Un autentico piatto libanese! Che bello!!!!

Monday, August 23, 2010

Arrosto magro alla salsa di soia e vino bianco e il ritorno del predestinato Professore!

La sera del giovedì dopo la notizia di Maggie mi sono vista con A., che mi ha spiegato tutto per bene. Siamo andati con Kim a mangiare al coreano, poi io e lui siamo andati a casa.
Lui quella sera è stato dolcissimo.
Il sabato poi, lui è andato a prendere Guillaume all’aeroporto, per portarlo all’ospedale. Insomma, una giornata non facile. Io ero a casa, in attesa di notizie, e per tenermi impegnata ho cucinato tutto il giorno.
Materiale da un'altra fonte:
-- ==== Sys2Proof/Machine/Convert.lean ====
section
/-! DEFINITION. Conversions (R118, R142 to R145): between float formats, from float to integer and from integer to
float. -/

namespace Sys2Proof.Machine

/-- Bits that a format of R53 occupies in a register or pair (R143). -/
def fmtBits (c : Nat) : Nat :=
  match c with
  | 0x0 | 0xD | 0xE => 64
  | 0xF => 48
  | 0x2 | 0x3 | 0x9 | 0xA => 16
  | 0x4 | 0x5 | 0x6 | 0x7 | 0x8 => 8
  | _ => 32

/-- The integer format of R53 is signed. -/
def fmtSigned (c : Nat) : Bool := c == 7 || c == 9 || c == 0xB || c == 0xD

/-- The value of a source code of a float format or `.dp8`, with the input flush (R132). -/
def readFmt (contract c code : Nat) : FVal :=
  let code := code % 2 ^ fmtBits c
  if c == 6 then dp8Value code else (fmtOf c).read contract code

/-- `sr_round` (R118) of a finite value with the draw `u`: code and flags. A result is tiny where the chosen
value lies below the smallest normal. -/
def srRound (f : FFmt) (flush : Bool) (u : Nat) (neg : Bool) (m : Nat) (e : Int) : Nat × BitVec 6 × Bool :=
  let x : Dy := { m := m, e := e }
  if m == 0 then (f.signBit neg, 0, false)
  else if f.maxDy.lt x then f.round flush .rn neg m e
  else
    let (lo, fl, _) := f.round false .rz false m e
    let chosen (c : Nat) (fl : BitVec 6) : Nat × BitVec 6 × Bool :=
      let tiny := c < 2 ^ f.fb
      if tiny && f.flushes && flush then (f.signBit neg, flUnderflow ||| flInexact, false)
      else (f.signBit neg + c, fl ||| flIf (tiny && fl != 0) flUnderflow, false)
    if fl == 0 then chosen lo 0
    else
      let a := (f.decode lo).dy
      let gap := ((f.decode (lo + 1)).dy).sub a
      let t := ((x.sub a).scale (32 - gap.expo)).floorAt 0
      chosen (if (u : Int) < t then lo + 1 else lo) flInexact

/-- `fcvt` of one element (R143): `rnd` is the rounding field (4 is `.sr`), `u` its draw. -/
def fcvtVal (contract dst src rnd : Nat) (sat : Bool) (u code : Nat) : Nat × BitVec 6 :=
  let x := readFmt contract src code
  let f := fmtOf dst
  if dst == 6 then dp8Quantise x false
  else
    match x with
    | .nan n sg p => (f.nanOf contract [.nan n sg p], flIf sg flInvalid)
    | .inf n =>
      if sat then (f.signBit n + f.maxCode, flSat)
      else if f.hasInf then (f.signBit n + f.infCode, 0) else (f.cnan, flInvalid)
    | .fin n m e =>
      let (c, fl, ov) := if rnd == 4 then srRound f (flushVec contract) u n m e
        else f.roundDy (flushVec contract) (RMode.ofCode rnd) n (FVal.fin n m e).dy
      if sat && ov then (f.signBit n + f.maxCode, flSat) else (c, fl)

/-- The body of `fcvt`: `.sr` draws once in each active lane. -/
def bodyFcvt (f : FmtA) (_ act : List Nat) (s : State) : Res :=
  let sr := f.rnd.toNat == 4
  let w := s.cur
  let op (l : Nat) : Nat × BitVec 6 :=
    fcvtVal s.contract (cvtDst f) (cvtSrc f) f.rnd.toNat f.sat (if sr then (s.draw l 7).toNat else 0)
      (w.readX f.p (fmtWide (cvtSrc f)) l f.va.toNat)
  let w1 := w.writeFlagged f.p (fmtWide (cvtDst f)) f.vd.toNat act op
  .done { s with cur := if sr then w1.drew act 7 else w1 } []

def execFcvt (f : FmtA) (s : State) : Host.Outcome State Fault Refusal := issue (.fcvt f) s (bodyFcvt f)

/-- An integer as a register value: 8 to 32 bits extended to 32, 64 bits in a pair (R144). -/
def intToReg (dst : Nat) (i : Int) : Nat := if fmtBits dst == 64 then wrapTo 64 i else wrapTo 32 i

/-- `fcvti` of one element (R144). -/
def fcvtiVal (contract dst src : Nat) (mode : RMode) (sat : Bool) (code : Nat) : Nat × BitVec 6 :=
  let n := fmtBits dst
  let lo : Int := if fmtSigned dst then -(2 ^ (n - 1) : Nat) else 0
  let hi : Int := if fmtSigned dst then (2 ^ (n - 1) : Nat) - 1 else (2 ^ n : Nat) - 1
  let clamp (neg : Bool) : Nat × BitVec 6 := (intToReg dst (if neg then lo else hi), if sat then flSat else flInvalid)
  match readFmt contract src code with
  | .nan .. => (0, flInvalid)
  | .inf neg => clamp neg
  | .fin neg m e =>
    let (q, ch) := roundShift mode neg m (-e)
    let i : Int := if neg then -(q : Int) else q
    if i < lo || hi < i then clamp neg else (intToReg dst i, flIf ch flInexact)

def execFcvti (f : FmtA) (s : State) : Host.Outcome State Fault Refusal :=
  issue (.fcvti f) s (bodyA2 f (fmtWide (cvtDst f)) (fmtWide (cvtSrc f))
    (fcvtiVal s.contract (cvtDst f) (cvtSrc f) (modeA f) f.sat))

/-- `icvtf` of one element (R145). -/
def icvtfVal (contract dst src : Nat) (mode : RMode) (code : Nat) : Nat × BitVec 6 :=
  let n := fmtBits src
  let i : Int := if fmtSigned src then toSigned n code else ((code % 2 ^ n : Nat) : Int)
  let (c, fl, _) := (fmtOf dst).roundDy (flushVec contract) mode false (Dy.ofInt i)
  (c, fl)

def execIcvtf (f : FmtA) (s : State) : Host.Outcome State Fault Refusal :=
  issue (.icvtf f) s (bodyA2 f (fmtWide (cvtDst f)) (fmtWide (cvtSrc f))
    (icvtfVal s.contract (cvtDst f) (cvtSrc f) (modeA f)))

end Sys2Proof.Machine
end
La sera poi, ho portato il cibo agli uomini, lui e Sander. Sander, che è colombiano e amante del cibo, quando ha aperto il tapperware e ha annusato si è messo a piangere e ha urlato “Goood!!! This is FOOD!!!! This is FOOD!!!!”. Povero. Lisa non ce la fa a cucinare niente, dovendo seguire il bambino, e se anche avesse tempo non è capace a cucinare all’occidentale.
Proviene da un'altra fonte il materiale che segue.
/-- The illegal-instruction trap of a record, whose name stands in info A (log 130). -/
def badRec (s : State) (iss : List Nat) (k : Nat) : Res := .trap s { illegal iss with infoA := k }

/-- USE a record name: the record as the cache or memory gives it, valid for the origin (R184, R186). -/
def State.useRec (s : State) (iss act : List Nat) (k : Nat) (o : List Nat) : Except Res (Rec × State) :=
  match (s.teamOf s.cur).recs.getD k none with
  | none => .error (badRec s iss k)
  | some ea =>
    let got : Except Res (List Byte × State) := match (s.coreAt s.cur.core).rcache.find? (fun e => e.1 == recTag s.cur.key.grid ea.toNat) with
      | some e => .ok (e.2, s)
      | none => s.loadRec act ea.toNat
    match got with
    | .error r => .error r
    | .ok (bs, s) =>
      let r := recOf bs
      if r.valid && r.originOk o then .ok (r, s) else .error (badRec s iss k)

/-- The body of `trec`. -/
def bodyTrec (f : FmtTrec) (_ act : List Nat) (s : State) : Res :=
  let ea := wrapTo 64 (((s.cur.getS f.sa.toNat).toNat : Int) + f.off.toInt)
  if ea % 64 != 0 then .trap s ⟨5, act, ea, 0, 0, []⟩
  else
    match s.loadRec act ea with
    | .error r => r
    | .ok (_, s) =>
      let t := s.teamOf s.cur
      .done (s.setTeam { t with recs := t.recs.set f.rec_.toNat (some (BitVec.ofNat 64 ea)) }) []

def execTrec (f : FmtTrec) (s : State) : Host.Outcome State Fault Refusal := issue (.trec f) s (bodyTrec f)

/-- The body of `rfence`. -/
def bodyRfence (_ _ : List Nat) (s : State) : Res :=
  let w := s.cur
  if !s.passed w.wct then .wait .release s
  else
    let tags := (s.teamOf w).recs.filterMap (fun r => r.map (fun a => recTag w.key.grid a.toNat))
    let c := s.coreAt w.core
    .done (s.setCore w.core { c with rcache := c.rcache.filter (fun e => !tags.contains e.1) }) []

def execRfence (f : FmtG) (s : State) : Host.Outcome State Fault Refusal := issue (.rfence f) s bodyRfence

/-! ### Quantisation (R188 to R191) -/

/-- fmax of a format (R188). -/
def fmaxOf (fmt : Nat) : Nat := if fmt == 4 then 448 else if fmt == 5 then 57344 else 2

/-- The body of `sclq`. -/
def bodySclq (f : FmtSclq) (_ act : List Nat) (s : State) : Res :=
  let c := s.contract
  let op (l : Nat) : Nat × BitVec 6 :=
    let a := (fF32.read c (s.cur.readX false false l f.va.toNat)).setNeg false
    scaleCode a (fF32.read c (s.cur.readX false false l f.vb.toNat)) (fmaxOf f.fmt.toNat)
  .done { s with cur := s.cur.writeFlagged false false f.vd.toNat act op } []

def execSclq (f : FmtSclq) (s : State) : Host.Outcome State Fault Refusal := issue (.sclq f) s (bodySclq f)

/-- A second-level scale that makes every element invalid. -/
def badS2 (v : FVal) : Bool := v.isNan || v.isInf || v.neg || v.isZero

/-- The exact quotient of a value by a positive number, with its last bit forced where it goes on. -/
def quotVal (x : FVal) (q : Dy) : FVal :=
  match x with
  | .fin n m e => let (k, ke) := quotJam 64 m q.m.natAbs; .fin n k (ke + e - q.e)
  | v => v

/-- A code of a destination format holds zero. -/
def zeroCode (fmt c : Nat) : Bool := if fmt == 6 then dp8Units c == 0 else c % 128 == 0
Comunque, la ricetta è semplicissima ma a mio parere favolosa: mi è venuto esattamente come a mia mamma, ed è una delle poche cose che a casa mangio in comune coi miei (in genere seguo sempre la mia dieta ferrea personale, per poi sgarrare alla grande quando non c’è nessuno).

Ingredienti:
ehmmmmmmmmm non so assolutamente che pezzo di carne abbia comprato!!! Sono andata a occhio, basandomi sull’aspetto.. e ci ho azzeccato! Non è carrè di maiale perché il carrè è molto più asciutto, ma è comunque maiale, parte magra
rosmarino
aglio
olio
vino bianco
salsa di soia
sale
Mettete un po’ d’olio in una pentola, con un rametto di rosmarino fresco (che soddisfazione usare il mio!!!) e uno spicchio d’aglio. Anche una carotina e un gambo di sedano andrebbero messi, io li ho dimenticati.
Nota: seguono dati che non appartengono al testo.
-- ==== Sys2Proof/Machine/Power.lean ====
section
/-! DEFINITION. Host registers and the resident set (R344, R345, R347, R369, R374), headroom and thermal trips (R372,
R388), power states, boot and side-band management (R386 to R395). -/

namespace Sys2Proof.Machine

/-! ### Device registers (R344, R345) -/

/-- DOORBELL. -/
def execDoorbell (v : Word64) (s : State) : Host.Outcome State Fault Refusal :=
  .next (if s.hostReaches then s.notice (v.toNat % 1024) else s)

/-- WRITE INDEX NOTICE. -/
def execWriteIndexNotice (q : Nat) (s : State) : Host.Outcome State Fault Refusal :=
  .next (if s.running_ then s.notice q else s)

/-- FMODE after a write: reserved bits read zero, and a quantum of 0 leaves the field (R374). -/
def fmodeWrite (old v : Nat) : Nat :=
  nbits v 0 5 + (if nbits v 8 16 == 0 then nbits old 8 16 else nbits v 8 16) * 256

/-- REGISTER WRITE: the defined fields are stored; a read-only register, and an offset that names none, stays (R345). -/
def execRegisterWrite (off : Nat) (v : Word64) (s : State) : Host.Outcome State Fault Refusal :=
  .next (
    let n := v.toNat
    let r := s.regs
    if !s.hostReaches then s
    else if off == 0 then { s with regs := { r with fmode := BitVec.ofNat 64 (fmodeWrite r.fmode.toNat n) } }
    else if off == 8 then { s with regs := { r with qtbase := BitVec.ofNat 64 (nbits n 6 46 * 64) } }
    else if off == 0x10 then { s with regs := { r with ftbase := BitVec.ofNat 64 (nbits n 5 47 * 32) } }
    else if off == 0x18 then s.notice (n % 1024)
    else if off == 0x1000 then
      { s with regs := { r with bkctl := BitVec.ofNat 64 (nbits n 0 1 + nbits r.bkctl.toNat 1 2 * 2) } }
    else if 0x1008 ≤ off && off < 0x1028 && off % 8 == 0 then s.vocLoad ((off - 0x1008) / 8) v
    else if off == 0x1028 then { s with regs := { r with bkwin := BitVec.ofNat 64 (nbits n 12 40 * 4096) } }
    else if off == 0x1030 then { s with regs := { r with bkwlen := BitVec.ofNat 64 (n % 2 ^ 32) } }
    else s)

/-! ### The resident set (R368, R369) -/

/-- A queue has work: a team to resume or place, or a packet that may start. -/
def State.hasWork (s : State) (q : Nat) : Bool :=
  s.grids.any (fun g => g.queue == q && g.ended.isNone && (g.nextTeam < g.total || s.teams.any (fun t => t.grid == g.id && t.saved))) ||
  s.anyEligible q

/-- The queue may be resident on a die. -/
def State.mayReside (s : State) (die q : Nat) : Bool := let d := s.qdesc q; d.valid && nbits d.dies die 1 == 1

/-- Quanta within which a queue with work is to be resident (R369), of which some have passed. -/
def State.quantaLeft (s : State) (die : Nat) (qs : List Nat) (q : Nat) : Nat :=
  let above := (qs.filter (fun r => (s.qdesc q).prio ≤ (s.qdesc r).prio)).length
  (above + 63) / 64 - mgetD s.waited (1024 * die + q) 0

/-- The set that the Ringmaster's rotation makes resident: queues with work that have waited, the most urgent first and
then by priority; then those that were resident, by priority; then the others. -/
def State.rotation (s : State) (die : Nat) : List Nat :=
  let qs := below 1024 (s.mayReside die)
  let now := mgetD s.resident die []
  let urgent (a b : Nat) : Bool :=
    let x := s.quantaLeft die qs a
    let y := s.quantaLeft die qs b
    x < y || (x == y && (s.qdesc b).prio ≤ (s.qdesc a).prio)
  let waiting := sortBy urgent (qs.filter (fun q => !now.contains q && s.hasWork q))
  let stay := sortBy (fun a b => (s.qdesc b).prio ≤ (s.qdesc a).prio) (qs.filter (fun q => now.contains q && s.hasWork q))
  (waiting ++ stay ++ qs.filter (fun q => !s.hasWork q)).take 64

/-- Teams of a queue that wait for a core. -/
def State.demand (s : State) (q : Nat) : Nat :=
  (s.grids.filter (fun g => g.queue == q && g.ended.isNone)).foldl (fun n g =>
    n + (g.total - g.nextTeam) + (s.teams.filter (fun t => t.grid == g.id && t.saved)).length) 0

/-- What would be if the launches of a queue that may start had started. -/
def State.launched (s : State) (q : Nat) : State :=
  (List.range 32).foldl (fun (s : State) k =>
    let i := ((s.qdesc q).done + k) % 2 ^ 32
    if s.firstEligible q i && s.pktKind q i == 1 then s.startLaunch q i else s) s

/-- What would be if the waiting teams of a queue took a core as far as they go. -/
def State.filled (fuel : Nat) (s : State) (q core : Nat) : State :=
  match fuel with
  | 0 => s
  | n + 1 =>
    match (s.teams.filter (fun t => (s.gridAt t.grid).queue == q)).findSome? (fun t => (s.savedRoom t core).map (fun r => (t, r))) with
    | some (t, r) => (s.putTeam t core r).filled n q core
    | none =>
      match s.nextGridOf q with
      | some g => (match s.newRoom g core with | some r => (s.placeTeam g core r).filled n q core | none => s)
      | none => s

/-- Teams on a core, or on the pair that it begins where the queue has teams in pair mode, of queues outside the set and of no
higher priority. -/
def State.victims (s : State) (set : List Nat) (q core : Nat) : List Team :=
  let pair := core % 2 == 0 && s.grids.any (fun g => g.queue == q && g.p.pair)
  ((s.teamsOn core ++ (if pair then s.teamsOn (core + 1) else [])).eraseDups).filter (fun t =>
    let o := (s.gridAt t.grid).queue
    !set.contains o && (s.qdesc o).prio ≤ (s.qdesc q).prio)

/-- Save teams, as far as they are ready to be taken. -/
def State.saveTeams (s : State) (ts : List Team) : State × Bool :=
  ts.foldl (fun r t => let (s, ok) := r.1.preempt t; (s, r.2 && ok)) (s, true)

/-- One core for a queue: `u` is what would be if the queue had taken what it is given so far. Where the queue still has teams that
wait, and would have room for one once the core's teams of queues that have left are saved, it needs the core. -/
def State.claimCore (set : List Nat) (q : Nat) (r : State × State) (core : Nat) : State × State :=
  let (s, u) := r
  let vs := u.victims set q core
  if u.demand q == 0 || vs.isEmpty then (s, u)
  else
    let (v, ok) := u.saveTeams vs
    let v := v.filled 64 q core
    if ok then (if v.demand q < u.demand q then ((s.saveTeams vs).1, v) else (s, u)) else ((s.saveTeams vs).1, u)

/-- CORES FOR THE INCOMING QUEUES: first what is free, then every core of the die that the queue needs, from queues that have left
(R369, log 103). -/
def State.claimCores (s : State) (die : Nat) (set incoming : List Nat) : State :=
  let cores := dieCores die
  (incoming.foldl (fun (r : State × State) q =>
    let u := cores.foldl (fun u core => u.filled 64 q core) (r.2.launched q)
    cores.foldl (State.claimCore set q) (r.1, u)) (s, s)).1

/-- Nothing is left to do: the device may go idle. -/
def State.idle (s : State) : Bool := s.grids.isEmpty && s.started.all (fun p => p.2.2) && !(s.noticed.any (fun p => s.hasWork p.1))

/-- QUANTUM SWAP: the resident set of a die changes. In host-assisted mode the host writes it (`set`, R374). With no
work anywhere the device goes to P1 (R386). -/
def execQuantumSwap (die : Nat) (set : List Nat) (s : State) : Host.Outcome State Fault Refusal :=
  .next (
    if s.power != .p0 || Config.dies ≤ die then s
    else
      let new := if tbit s.regs.fmode 2 then ((set.filter (s.mayReside die)).eraseDups).take 64 else s.rotation die
      let runs (q : Nat) : Bool := s.teams.any (fun t => !t.saved && (s.gridAt t.grid).queue == q)
      let incoming := new.filter (fun q => !((mgetD s.resident die []).contains q && runs q))
      let out := below 1024 (fun q => s.mayReside die q && !new.contains q)
      let waited := (s.waited.filter (fun p => p.1 / 1024 != die)) ++ []
      let waited := (out.filter s.hasWork).foldl (fun m q => mput m (1024 * die + q) (mgetD s.waited (1024 * die + q) 0 + 1)) waited
      let s := { s with resident := mputD [] s.resident die new, waited := waited }
      let s := s.claimCores die new incoming
      if s.idle then { s with power := .p1 } else s)

/-! ### The event log (R394) -/

/-- Log a trip or refusal: 0 core at 105 °C, 1 DRAM at 95 °C, 2 trip at 115 °C, 3 power-down refused, 4 update refused. -/
def State.logEvent (s : State) (sensor kind : Nat) : State :=
  let l := s.eventLog ++ [(s.gtc, sensor, kind)]
  { s with eventLog := l.drop (l.length - 64) }

/-! ### Leaving P0 and P1 (R386, R388, R392) -/

/-- Sensors of the rails (R394): units 540 to 547 are VCORE0 to VCORE3, VIO, VDDQ, VAUX and VSTBY, each with its voltage and its
current. -/
def isRail (unit : Nat) : Bool := 540 ≤ unit && unit < 548
def isStandbyRail (sensor : Nat) : Bool := sensor / 4 == 547

/-- End every grid as a grid-control end does, and complete what can be completed now. -/
def State.endAll (s : State) : State :=
  let s := s.grids.foldl (fun (s : State) g => s.endGrid g.id 6 3) s
  if !s.hostLink then s
  else s.grids.foldl (fun (s : State) g => match execGridCompletion g.id { s with power := .p0 } with
    | .next t => t
    | _ => s) s

/-- Registers of BAR 0 at reset (R344, R374, R377, R391). -/
def DevRegs.reset : DevRegs := State.reset.regs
Appoggiate la carne e fatela rosolare da tutti e sei i lati, girandola con due cucchiai di legno senza assolutamente usare la forchetta! Lo scopo di questa rosolatura è chiudere i pori della carne, cosicché durante la lunga cottura non fuoriesca tutto il succo e non si asciughi. Quando ogni parte è diventata griglia, sfumate con un 1/2-1 bicchiere di vino bianco, poi aggiungete un po’ di salsa di soia mescolata ad un bicchiere d’acqua.
Coprite e lasciate cuocere, a fiamma lenta, versando altra acqua e poca salsa di soia quando il sugo comincia a evaporare. Tenete sempre il pezzo bagnato. A circa metà cottura salate un pochino (poco, c’è la salsa di soia che è già salata).
Credo di aver lasciato cuocere un paio d’ore… Ma devo ammettere che non ho manco guardato, sono andata a naso per tutto e mi è andata proprio bene: è venuto perfetto!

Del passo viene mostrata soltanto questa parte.